WHAT TO WORK ON:
Find the string "LoadForm" in the records and copy each line where it occurs.

Saved entries:
+ + +

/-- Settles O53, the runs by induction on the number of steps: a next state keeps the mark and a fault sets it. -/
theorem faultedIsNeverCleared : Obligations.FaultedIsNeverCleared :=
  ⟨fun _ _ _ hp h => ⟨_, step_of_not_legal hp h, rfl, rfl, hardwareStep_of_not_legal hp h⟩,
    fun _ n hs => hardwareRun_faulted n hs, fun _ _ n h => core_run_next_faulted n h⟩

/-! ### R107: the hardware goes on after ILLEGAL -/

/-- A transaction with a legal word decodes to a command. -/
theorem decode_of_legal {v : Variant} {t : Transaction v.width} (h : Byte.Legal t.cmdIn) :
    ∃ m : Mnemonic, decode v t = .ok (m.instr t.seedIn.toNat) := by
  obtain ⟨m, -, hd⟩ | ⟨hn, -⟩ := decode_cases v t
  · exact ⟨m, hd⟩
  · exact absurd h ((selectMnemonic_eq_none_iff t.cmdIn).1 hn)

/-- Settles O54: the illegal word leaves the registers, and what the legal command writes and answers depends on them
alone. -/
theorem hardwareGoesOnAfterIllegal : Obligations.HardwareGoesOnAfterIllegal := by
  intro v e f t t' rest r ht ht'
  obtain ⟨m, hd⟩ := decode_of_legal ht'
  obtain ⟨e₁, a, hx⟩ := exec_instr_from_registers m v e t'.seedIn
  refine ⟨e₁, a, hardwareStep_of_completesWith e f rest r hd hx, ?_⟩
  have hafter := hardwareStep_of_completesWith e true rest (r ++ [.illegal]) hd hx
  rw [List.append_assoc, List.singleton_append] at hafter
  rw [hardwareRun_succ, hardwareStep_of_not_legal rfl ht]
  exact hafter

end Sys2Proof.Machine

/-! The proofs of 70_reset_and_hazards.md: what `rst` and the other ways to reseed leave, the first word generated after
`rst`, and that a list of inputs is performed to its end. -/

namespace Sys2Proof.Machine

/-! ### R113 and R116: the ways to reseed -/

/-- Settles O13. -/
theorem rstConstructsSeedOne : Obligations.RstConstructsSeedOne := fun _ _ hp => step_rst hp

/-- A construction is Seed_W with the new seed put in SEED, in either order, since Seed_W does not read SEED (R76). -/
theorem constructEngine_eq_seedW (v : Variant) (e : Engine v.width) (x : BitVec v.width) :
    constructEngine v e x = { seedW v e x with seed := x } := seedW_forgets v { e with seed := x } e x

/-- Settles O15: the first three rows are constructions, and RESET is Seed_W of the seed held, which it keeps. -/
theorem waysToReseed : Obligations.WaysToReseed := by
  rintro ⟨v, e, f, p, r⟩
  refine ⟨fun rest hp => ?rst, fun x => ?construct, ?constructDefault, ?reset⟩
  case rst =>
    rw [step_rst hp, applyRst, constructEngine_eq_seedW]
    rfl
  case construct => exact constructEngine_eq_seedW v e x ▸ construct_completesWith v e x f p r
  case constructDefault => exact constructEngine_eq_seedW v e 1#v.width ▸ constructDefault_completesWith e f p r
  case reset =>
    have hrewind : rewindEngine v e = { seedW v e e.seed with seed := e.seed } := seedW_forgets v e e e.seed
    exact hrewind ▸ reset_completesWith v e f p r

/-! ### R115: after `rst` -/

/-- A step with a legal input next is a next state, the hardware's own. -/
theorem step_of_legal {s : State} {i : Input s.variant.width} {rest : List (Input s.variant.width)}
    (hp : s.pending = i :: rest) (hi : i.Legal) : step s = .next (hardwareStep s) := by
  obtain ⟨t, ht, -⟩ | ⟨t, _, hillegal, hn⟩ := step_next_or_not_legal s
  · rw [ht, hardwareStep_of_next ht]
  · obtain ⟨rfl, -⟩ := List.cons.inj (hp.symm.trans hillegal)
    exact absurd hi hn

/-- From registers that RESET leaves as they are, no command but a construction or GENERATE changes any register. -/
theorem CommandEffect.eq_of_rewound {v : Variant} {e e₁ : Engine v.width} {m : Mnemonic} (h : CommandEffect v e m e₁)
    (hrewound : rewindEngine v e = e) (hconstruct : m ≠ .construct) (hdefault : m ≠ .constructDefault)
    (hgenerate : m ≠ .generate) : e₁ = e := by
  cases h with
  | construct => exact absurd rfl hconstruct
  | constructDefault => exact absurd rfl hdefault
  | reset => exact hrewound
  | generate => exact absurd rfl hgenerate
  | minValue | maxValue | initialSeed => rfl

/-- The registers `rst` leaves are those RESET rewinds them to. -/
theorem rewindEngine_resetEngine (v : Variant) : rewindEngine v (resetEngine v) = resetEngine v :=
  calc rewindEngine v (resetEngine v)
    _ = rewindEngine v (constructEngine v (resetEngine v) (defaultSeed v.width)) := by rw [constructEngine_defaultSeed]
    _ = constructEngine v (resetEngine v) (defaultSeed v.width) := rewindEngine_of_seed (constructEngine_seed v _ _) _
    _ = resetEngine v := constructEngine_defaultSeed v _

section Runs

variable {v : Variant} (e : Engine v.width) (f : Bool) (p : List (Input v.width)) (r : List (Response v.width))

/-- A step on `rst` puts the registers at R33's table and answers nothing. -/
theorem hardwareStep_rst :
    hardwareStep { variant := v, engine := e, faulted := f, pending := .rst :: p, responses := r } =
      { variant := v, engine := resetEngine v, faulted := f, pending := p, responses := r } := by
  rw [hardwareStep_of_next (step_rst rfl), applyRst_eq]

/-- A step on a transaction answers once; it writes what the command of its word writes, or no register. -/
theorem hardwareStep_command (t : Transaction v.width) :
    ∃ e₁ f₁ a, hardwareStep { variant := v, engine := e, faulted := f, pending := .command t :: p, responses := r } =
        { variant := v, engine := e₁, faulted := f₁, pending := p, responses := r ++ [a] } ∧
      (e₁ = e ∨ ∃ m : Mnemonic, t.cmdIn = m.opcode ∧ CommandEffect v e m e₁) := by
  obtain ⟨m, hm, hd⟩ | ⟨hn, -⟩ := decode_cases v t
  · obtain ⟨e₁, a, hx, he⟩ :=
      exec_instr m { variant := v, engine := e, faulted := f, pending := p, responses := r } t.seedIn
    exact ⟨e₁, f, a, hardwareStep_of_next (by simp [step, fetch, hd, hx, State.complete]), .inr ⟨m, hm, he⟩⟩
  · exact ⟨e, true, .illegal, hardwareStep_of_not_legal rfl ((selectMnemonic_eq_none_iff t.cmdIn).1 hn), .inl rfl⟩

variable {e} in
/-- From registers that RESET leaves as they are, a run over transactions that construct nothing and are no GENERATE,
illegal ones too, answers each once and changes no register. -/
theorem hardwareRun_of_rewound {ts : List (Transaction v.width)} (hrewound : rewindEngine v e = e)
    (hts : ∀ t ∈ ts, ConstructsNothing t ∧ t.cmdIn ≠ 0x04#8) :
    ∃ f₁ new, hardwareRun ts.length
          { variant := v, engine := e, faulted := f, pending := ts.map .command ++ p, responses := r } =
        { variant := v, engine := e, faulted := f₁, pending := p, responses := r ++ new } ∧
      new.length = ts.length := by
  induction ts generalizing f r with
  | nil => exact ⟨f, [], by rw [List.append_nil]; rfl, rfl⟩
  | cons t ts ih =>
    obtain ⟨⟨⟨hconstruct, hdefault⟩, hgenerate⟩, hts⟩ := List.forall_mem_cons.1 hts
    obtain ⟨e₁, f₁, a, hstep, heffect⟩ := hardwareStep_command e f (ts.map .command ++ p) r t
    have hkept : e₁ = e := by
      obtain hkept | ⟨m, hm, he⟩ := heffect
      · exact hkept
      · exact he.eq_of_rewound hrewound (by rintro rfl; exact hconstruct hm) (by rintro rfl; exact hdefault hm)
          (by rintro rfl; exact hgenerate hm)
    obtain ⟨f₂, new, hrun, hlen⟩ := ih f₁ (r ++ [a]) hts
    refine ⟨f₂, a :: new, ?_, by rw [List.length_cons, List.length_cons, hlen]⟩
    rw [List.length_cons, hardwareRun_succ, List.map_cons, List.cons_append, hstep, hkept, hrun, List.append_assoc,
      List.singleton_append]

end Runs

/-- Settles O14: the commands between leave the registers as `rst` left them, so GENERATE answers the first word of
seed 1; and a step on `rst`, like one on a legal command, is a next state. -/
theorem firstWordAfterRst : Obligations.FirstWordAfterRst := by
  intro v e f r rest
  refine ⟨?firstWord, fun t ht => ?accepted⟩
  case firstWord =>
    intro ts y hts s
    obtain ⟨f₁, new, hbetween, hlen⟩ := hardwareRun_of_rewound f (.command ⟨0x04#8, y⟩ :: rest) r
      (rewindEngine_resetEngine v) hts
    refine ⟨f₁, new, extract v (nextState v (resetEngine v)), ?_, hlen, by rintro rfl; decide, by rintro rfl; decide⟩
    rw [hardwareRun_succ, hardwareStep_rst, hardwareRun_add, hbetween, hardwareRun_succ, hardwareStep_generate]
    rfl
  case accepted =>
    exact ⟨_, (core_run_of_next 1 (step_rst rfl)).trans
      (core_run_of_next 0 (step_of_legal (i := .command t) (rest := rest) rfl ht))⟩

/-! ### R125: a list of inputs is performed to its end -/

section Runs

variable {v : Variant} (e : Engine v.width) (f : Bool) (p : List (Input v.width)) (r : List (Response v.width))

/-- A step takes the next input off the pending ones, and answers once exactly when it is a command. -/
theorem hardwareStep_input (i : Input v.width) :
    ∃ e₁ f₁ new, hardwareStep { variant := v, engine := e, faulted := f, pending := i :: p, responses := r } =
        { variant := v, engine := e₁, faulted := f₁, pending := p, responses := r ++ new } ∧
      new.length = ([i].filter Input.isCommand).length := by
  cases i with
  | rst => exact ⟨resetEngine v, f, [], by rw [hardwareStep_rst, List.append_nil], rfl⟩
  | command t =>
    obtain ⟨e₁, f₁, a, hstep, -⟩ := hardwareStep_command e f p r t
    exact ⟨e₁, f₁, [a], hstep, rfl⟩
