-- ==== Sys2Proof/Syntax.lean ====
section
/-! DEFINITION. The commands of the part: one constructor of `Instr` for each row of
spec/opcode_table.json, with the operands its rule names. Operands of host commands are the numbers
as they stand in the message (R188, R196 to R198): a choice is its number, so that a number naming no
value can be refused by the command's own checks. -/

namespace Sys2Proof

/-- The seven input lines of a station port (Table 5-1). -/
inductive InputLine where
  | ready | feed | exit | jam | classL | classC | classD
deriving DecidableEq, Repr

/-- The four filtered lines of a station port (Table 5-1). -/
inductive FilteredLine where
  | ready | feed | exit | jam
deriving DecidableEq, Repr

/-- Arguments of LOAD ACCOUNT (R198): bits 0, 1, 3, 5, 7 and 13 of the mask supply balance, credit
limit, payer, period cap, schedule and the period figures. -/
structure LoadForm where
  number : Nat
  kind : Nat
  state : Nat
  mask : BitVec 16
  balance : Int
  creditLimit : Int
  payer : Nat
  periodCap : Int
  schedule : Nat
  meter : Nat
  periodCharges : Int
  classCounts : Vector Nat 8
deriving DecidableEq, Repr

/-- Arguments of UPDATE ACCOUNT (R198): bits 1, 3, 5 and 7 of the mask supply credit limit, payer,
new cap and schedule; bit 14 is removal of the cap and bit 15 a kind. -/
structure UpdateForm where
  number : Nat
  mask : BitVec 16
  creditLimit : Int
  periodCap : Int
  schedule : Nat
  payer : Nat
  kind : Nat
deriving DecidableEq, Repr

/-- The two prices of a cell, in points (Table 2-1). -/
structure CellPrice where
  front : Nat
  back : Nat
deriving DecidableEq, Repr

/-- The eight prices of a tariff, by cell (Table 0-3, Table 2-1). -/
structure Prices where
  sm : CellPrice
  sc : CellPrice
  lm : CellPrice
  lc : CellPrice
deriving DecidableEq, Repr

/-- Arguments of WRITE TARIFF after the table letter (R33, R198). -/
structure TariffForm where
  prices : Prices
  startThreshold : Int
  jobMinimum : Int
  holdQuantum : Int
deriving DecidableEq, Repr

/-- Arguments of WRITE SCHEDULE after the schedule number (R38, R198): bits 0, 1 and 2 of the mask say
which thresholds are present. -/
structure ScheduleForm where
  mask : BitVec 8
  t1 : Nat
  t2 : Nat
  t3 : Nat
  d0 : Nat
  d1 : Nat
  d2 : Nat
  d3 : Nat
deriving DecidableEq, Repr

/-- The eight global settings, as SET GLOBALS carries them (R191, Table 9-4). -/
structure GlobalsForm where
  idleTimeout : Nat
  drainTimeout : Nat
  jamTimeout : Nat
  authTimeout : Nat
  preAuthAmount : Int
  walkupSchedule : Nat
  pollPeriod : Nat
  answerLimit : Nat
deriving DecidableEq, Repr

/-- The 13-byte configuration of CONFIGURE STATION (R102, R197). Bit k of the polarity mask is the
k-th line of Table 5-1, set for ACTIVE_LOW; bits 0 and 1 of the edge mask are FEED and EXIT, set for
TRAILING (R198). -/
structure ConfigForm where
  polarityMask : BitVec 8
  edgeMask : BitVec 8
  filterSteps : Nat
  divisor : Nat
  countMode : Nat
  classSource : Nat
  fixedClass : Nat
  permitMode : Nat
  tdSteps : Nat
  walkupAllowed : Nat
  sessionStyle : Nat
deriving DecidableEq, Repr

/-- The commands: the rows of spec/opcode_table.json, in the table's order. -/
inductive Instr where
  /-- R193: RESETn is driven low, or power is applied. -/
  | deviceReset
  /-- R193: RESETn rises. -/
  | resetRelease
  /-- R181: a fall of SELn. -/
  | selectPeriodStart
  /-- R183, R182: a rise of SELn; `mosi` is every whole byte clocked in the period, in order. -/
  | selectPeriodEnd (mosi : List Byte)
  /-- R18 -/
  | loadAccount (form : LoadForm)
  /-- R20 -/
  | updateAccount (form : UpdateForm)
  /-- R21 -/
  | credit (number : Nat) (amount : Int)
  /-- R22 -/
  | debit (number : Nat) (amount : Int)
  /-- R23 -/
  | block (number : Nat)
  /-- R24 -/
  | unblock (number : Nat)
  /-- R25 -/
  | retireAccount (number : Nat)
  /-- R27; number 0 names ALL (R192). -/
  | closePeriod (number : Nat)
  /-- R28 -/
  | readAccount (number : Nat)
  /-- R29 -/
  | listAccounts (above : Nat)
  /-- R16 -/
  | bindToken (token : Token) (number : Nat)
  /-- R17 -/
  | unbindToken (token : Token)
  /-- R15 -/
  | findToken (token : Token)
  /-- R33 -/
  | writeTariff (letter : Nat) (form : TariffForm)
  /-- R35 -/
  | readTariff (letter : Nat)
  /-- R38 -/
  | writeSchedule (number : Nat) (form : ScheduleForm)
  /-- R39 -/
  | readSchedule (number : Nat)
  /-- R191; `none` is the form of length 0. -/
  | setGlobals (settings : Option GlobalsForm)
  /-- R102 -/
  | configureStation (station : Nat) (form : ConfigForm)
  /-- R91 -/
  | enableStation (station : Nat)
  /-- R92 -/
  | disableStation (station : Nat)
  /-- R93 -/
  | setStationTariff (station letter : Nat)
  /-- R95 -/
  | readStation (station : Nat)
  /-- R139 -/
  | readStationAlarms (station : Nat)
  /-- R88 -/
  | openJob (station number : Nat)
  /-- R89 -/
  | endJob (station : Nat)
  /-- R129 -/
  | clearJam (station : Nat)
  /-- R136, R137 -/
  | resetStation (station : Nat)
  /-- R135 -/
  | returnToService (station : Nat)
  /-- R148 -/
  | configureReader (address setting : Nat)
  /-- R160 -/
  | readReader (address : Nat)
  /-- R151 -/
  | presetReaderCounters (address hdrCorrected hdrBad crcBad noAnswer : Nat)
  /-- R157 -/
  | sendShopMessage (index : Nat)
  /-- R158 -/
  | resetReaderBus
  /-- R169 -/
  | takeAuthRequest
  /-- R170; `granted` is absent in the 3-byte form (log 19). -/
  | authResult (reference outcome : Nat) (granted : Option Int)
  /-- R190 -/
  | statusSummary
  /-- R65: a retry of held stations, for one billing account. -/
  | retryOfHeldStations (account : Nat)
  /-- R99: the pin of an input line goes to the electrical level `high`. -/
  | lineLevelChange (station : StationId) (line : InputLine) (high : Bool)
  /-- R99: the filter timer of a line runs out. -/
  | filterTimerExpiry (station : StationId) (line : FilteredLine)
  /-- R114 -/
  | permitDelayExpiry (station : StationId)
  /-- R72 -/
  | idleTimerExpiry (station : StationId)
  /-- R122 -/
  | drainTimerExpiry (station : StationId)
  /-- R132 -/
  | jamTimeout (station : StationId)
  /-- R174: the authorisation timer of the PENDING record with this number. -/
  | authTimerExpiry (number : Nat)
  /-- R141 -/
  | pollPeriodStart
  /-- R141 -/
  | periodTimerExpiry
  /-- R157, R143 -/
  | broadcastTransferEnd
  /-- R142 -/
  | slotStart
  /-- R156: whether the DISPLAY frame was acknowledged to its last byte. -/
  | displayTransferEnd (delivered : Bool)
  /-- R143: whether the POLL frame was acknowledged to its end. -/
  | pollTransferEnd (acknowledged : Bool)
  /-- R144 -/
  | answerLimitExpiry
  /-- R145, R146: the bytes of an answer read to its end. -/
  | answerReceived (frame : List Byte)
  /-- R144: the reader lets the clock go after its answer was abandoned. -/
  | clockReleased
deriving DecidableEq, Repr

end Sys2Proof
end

+ + +

WRITTEN REPLY:
structure LoadForm where
  | loadAccount (form : LoadForm)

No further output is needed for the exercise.